* [EXERCISE DESCRIPTION]: In the entries below, find the line with "theorem demodBytes_append (P" and the line with "have := ih (demodPair". Return those two lines and all lines between them, exactly.

---- INPUT DATA

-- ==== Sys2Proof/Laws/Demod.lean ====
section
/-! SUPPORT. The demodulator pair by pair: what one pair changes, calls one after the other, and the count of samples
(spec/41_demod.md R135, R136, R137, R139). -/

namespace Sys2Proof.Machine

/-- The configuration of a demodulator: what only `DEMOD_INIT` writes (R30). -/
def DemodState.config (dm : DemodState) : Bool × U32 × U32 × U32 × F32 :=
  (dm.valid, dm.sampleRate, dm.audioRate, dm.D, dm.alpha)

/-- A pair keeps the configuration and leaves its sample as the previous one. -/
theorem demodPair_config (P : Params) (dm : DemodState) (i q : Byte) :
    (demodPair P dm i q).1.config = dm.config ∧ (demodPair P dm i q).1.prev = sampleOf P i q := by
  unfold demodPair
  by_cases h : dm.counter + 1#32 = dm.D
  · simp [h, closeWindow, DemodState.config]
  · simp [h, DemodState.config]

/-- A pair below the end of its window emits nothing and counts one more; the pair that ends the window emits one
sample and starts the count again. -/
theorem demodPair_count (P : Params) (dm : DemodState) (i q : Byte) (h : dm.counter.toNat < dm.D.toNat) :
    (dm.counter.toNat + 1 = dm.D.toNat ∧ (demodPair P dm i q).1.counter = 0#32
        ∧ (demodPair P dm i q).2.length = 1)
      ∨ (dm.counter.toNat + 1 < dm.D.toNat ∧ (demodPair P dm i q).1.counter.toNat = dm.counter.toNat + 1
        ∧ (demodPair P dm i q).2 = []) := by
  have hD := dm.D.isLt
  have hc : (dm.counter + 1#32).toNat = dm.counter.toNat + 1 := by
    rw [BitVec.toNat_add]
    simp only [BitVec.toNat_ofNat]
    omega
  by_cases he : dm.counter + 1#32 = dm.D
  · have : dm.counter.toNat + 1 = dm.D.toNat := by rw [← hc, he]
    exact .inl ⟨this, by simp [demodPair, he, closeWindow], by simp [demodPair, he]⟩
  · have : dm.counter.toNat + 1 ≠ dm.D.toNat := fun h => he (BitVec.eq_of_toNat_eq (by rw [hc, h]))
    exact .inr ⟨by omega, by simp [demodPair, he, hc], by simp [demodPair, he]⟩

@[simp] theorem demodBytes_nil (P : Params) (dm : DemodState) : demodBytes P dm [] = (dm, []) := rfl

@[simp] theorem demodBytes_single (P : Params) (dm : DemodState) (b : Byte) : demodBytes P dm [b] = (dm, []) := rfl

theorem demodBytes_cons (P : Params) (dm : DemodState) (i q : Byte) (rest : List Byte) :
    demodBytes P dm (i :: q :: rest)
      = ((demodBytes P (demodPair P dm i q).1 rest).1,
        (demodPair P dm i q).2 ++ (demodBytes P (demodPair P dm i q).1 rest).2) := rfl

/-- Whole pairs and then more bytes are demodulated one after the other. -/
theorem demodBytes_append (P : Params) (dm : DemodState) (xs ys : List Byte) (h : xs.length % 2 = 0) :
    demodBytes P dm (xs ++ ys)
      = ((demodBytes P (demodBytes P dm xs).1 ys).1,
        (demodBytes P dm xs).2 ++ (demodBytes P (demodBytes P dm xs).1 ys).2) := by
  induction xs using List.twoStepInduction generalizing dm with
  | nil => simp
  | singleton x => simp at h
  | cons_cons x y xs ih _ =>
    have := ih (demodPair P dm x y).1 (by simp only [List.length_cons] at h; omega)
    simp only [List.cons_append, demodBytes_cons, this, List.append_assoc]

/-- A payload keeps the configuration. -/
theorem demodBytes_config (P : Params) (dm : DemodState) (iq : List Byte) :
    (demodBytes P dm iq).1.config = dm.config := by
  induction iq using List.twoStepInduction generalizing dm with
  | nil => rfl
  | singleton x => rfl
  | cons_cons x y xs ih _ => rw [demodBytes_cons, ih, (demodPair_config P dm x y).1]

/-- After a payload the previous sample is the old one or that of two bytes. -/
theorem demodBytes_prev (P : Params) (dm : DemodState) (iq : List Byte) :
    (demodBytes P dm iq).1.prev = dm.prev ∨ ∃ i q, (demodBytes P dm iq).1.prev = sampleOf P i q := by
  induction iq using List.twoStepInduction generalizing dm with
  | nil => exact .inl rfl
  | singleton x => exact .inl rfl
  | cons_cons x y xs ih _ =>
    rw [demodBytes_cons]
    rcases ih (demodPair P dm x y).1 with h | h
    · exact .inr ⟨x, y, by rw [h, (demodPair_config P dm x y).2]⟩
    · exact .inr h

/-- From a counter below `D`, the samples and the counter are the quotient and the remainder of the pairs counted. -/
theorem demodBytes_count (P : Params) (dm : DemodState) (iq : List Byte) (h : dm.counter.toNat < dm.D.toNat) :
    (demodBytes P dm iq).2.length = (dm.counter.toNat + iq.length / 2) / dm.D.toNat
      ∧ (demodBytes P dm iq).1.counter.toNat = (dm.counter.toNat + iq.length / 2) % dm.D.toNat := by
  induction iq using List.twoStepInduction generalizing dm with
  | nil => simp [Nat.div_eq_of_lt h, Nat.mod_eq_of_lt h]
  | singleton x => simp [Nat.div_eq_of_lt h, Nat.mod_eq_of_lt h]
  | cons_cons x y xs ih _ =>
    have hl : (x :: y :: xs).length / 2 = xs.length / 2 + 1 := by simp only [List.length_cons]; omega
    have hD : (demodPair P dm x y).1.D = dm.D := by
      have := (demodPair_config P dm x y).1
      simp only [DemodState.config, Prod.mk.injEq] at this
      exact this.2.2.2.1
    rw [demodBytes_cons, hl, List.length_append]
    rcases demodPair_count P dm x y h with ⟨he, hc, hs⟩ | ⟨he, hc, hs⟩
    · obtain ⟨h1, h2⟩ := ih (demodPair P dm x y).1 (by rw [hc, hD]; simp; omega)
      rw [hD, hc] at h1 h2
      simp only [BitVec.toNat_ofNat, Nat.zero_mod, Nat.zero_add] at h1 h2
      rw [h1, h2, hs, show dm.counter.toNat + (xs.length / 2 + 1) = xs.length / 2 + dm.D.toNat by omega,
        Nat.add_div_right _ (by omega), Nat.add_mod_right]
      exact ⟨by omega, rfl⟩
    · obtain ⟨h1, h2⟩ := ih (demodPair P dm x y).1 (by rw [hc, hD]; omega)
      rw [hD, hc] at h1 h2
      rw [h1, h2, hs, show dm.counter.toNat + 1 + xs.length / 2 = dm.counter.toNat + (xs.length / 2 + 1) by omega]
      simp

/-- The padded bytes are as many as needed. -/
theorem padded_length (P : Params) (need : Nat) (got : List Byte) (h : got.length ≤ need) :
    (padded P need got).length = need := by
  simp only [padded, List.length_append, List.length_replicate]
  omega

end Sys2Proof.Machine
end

--------
---- INPUT DATA

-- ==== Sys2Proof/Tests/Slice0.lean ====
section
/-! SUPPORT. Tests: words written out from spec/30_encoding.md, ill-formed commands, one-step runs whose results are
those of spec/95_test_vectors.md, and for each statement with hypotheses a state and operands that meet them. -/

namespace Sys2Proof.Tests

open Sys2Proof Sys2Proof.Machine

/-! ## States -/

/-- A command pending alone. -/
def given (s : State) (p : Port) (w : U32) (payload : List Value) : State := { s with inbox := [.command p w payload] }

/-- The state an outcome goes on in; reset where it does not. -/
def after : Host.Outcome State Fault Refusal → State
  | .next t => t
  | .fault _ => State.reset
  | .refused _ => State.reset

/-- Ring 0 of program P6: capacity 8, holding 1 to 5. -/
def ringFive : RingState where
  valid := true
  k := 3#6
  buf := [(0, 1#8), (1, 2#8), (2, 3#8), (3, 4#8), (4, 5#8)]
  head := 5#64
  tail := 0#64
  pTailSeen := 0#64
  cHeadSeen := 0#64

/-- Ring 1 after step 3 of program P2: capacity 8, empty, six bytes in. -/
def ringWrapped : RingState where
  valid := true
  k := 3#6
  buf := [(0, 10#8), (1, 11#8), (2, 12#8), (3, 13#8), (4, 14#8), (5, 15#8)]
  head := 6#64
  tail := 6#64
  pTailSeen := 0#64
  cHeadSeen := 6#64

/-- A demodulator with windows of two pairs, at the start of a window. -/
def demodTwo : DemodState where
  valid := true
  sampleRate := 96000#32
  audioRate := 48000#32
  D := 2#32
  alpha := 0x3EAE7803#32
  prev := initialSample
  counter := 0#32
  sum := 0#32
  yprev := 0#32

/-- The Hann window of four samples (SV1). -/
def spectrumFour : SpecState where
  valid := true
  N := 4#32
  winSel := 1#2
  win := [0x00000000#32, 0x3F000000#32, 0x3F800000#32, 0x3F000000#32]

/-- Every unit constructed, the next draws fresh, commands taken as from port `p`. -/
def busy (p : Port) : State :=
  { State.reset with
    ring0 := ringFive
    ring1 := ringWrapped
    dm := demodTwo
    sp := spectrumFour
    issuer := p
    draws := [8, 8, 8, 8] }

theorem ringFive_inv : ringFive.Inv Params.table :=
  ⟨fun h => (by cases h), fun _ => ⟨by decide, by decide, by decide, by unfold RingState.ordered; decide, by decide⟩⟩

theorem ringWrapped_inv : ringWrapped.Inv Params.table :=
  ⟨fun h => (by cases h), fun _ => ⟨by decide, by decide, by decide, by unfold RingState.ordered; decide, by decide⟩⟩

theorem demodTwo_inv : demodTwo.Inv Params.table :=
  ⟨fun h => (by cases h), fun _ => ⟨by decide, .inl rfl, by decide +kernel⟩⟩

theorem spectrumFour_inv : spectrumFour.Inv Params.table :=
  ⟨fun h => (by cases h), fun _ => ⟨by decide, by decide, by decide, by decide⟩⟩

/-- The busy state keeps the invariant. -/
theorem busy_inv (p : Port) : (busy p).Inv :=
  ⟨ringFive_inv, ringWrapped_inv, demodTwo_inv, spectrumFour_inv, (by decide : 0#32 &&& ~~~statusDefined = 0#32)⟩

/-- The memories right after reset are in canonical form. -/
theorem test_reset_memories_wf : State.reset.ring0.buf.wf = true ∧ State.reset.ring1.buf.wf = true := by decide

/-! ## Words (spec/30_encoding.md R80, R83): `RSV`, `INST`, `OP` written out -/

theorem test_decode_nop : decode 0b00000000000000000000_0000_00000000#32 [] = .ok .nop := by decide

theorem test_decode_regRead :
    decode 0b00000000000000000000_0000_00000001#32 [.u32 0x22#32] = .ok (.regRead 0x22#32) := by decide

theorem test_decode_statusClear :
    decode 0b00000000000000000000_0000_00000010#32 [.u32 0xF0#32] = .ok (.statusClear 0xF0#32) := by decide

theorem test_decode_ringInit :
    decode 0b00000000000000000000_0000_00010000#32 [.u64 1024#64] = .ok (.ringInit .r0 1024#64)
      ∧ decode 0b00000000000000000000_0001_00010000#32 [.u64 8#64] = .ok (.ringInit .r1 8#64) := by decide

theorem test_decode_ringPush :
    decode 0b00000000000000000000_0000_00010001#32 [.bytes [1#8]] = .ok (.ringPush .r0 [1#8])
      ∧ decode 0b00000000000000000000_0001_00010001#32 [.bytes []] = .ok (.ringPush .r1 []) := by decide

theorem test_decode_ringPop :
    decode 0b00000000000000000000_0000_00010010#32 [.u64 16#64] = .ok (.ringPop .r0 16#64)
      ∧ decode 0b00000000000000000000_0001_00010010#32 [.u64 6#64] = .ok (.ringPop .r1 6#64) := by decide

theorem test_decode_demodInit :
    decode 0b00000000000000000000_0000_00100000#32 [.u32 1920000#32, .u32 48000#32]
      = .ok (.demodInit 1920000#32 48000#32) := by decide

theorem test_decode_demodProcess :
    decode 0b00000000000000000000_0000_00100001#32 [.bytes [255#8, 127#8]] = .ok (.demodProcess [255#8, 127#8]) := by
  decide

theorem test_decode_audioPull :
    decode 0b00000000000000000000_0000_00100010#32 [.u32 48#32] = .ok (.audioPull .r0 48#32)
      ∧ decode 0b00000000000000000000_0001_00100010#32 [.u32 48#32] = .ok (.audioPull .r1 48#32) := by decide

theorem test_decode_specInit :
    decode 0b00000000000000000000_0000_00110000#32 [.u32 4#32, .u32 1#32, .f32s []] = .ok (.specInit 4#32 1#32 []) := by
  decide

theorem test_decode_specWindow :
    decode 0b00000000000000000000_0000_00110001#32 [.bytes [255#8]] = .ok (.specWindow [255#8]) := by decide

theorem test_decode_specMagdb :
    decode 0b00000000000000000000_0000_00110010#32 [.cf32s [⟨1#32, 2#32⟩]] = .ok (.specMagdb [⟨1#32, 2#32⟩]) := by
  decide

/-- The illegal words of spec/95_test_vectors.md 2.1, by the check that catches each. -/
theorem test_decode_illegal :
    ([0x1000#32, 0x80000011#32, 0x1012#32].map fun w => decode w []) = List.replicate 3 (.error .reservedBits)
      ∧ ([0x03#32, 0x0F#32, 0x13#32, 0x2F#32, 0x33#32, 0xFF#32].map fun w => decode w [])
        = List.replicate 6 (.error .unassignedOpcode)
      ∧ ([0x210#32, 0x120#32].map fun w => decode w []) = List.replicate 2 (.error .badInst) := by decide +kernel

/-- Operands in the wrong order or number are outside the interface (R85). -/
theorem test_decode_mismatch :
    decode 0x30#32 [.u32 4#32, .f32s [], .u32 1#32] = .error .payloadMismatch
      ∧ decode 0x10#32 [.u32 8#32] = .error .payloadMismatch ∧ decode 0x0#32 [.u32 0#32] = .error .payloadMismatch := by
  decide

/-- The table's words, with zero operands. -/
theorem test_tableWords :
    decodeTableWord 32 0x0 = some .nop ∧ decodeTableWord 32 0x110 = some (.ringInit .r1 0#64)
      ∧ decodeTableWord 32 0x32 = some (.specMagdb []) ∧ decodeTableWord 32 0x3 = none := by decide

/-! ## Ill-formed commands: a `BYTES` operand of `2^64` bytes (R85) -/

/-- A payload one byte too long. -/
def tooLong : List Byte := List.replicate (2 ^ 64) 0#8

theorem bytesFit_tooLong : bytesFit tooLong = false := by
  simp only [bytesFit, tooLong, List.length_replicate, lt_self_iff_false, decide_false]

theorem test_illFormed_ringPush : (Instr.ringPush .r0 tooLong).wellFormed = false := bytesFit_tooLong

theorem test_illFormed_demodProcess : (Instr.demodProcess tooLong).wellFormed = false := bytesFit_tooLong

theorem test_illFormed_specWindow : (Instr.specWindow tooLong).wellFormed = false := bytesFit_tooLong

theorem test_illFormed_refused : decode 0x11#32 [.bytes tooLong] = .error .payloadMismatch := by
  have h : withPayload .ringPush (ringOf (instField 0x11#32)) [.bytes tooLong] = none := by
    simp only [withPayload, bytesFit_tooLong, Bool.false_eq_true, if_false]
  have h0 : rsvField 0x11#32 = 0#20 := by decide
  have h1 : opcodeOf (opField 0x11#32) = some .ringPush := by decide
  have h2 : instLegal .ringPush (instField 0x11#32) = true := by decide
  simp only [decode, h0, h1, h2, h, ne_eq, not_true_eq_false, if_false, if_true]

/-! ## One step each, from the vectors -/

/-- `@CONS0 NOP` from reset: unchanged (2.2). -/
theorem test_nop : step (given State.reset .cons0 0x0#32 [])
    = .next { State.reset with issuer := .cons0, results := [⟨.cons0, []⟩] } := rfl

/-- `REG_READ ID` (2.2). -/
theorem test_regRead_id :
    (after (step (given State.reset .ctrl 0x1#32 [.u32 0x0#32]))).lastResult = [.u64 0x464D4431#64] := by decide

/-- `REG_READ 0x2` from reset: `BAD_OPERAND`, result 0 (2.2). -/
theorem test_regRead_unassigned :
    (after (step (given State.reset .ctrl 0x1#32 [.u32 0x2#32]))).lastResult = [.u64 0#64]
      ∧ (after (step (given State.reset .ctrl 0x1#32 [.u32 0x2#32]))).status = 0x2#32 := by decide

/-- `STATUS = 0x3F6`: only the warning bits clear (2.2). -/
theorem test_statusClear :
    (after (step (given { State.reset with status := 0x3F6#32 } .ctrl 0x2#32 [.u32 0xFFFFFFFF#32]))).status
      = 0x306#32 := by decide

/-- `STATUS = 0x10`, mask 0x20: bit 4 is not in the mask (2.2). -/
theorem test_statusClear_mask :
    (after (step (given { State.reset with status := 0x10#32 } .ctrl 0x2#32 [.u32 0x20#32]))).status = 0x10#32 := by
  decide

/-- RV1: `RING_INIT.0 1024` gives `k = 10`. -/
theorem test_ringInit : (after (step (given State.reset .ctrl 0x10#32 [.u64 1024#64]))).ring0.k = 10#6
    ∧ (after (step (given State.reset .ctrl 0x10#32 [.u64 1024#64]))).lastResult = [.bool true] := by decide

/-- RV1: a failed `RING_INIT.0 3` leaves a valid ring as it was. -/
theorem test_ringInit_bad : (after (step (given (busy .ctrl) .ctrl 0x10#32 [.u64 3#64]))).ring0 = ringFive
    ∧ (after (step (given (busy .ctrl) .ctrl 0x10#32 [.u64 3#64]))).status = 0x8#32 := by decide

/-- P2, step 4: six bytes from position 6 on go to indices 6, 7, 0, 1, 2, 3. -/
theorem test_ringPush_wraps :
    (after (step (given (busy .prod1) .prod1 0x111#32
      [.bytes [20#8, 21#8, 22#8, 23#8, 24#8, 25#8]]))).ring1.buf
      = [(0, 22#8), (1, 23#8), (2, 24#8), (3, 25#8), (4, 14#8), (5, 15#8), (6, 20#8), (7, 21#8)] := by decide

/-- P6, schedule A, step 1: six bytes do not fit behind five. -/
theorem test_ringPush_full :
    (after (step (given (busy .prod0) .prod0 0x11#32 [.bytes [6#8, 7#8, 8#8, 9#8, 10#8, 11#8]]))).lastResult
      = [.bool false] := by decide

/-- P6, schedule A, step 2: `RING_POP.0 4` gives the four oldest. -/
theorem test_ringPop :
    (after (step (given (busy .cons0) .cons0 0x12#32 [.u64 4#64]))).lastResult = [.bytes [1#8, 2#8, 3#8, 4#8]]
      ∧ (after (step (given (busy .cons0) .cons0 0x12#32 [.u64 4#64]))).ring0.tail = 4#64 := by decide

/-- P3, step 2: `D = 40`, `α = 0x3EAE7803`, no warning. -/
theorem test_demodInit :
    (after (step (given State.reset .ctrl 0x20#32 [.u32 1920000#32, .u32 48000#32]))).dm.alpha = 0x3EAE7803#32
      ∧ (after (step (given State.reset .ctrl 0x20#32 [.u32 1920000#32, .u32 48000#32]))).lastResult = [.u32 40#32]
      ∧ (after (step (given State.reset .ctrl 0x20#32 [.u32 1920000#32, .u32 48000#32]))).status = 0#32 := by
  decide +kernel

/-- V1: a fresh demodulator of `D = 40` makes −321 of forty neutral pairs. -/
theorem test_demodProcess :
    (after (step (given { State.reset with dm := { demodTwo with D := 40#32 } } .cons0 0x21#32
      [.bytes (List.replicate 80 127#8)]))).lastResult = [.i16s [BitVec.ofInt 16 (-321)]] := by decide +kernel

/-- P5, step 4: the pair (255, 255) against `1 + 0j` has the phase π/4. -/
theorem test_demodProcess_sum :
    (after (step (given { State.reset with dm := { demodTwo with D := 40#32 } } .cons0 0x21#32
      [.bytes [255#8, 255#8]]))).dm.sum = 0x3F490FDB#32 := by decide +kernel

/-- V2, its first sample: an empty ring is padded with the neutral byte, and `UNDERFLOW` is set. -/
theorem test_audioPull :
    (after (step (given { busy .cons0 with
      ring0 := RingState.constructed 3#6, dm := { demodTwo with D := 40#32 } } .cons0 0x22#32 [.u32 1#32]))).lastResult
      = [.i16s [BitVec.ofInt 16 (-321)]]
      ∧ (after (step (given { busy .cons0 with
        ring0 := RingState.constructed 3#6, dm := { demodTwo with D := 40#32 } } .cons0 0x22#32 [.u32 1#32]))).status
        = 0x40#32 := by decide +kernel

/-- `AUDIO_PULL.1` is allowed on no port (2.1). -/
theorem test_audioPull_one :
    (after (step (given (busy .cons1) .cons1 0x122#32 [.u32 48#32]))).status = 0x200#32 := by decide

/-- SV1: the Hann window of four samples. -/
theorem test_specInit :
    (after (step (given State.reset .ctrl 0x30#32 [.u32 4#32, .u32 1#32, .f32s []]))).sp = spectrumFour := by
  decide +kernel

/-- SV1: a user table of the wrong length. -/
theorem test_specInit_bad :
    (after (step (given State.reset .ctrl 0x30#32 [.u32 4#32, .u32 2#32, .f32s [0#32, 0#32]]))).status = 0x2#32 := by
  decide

--------

* [PROBLEM SOLUTION]:
theorem demodBytes_append (P : Params) (dm : DemodState) (xs ys : List Byte) (h : xs.length % 2 = 0) :
    demodBytes P dm (xs ++ ys)
      = ((demodBytes P (demodBytes P dm xs).1 ys).1,
        (demodBytes P dm xs).2 ++ (demodBytes P (demodBytes P dm xs).1 ys).2) := by
  induction xs using List.twoStepInduction generalizing dm with
  | nil => simp
  | singleton x => simp at h
  | cons_cons x y xs ih _ =>
    have := ih (demodPair P dm x y).1 (by simp only [List.length_cons] at h; omega)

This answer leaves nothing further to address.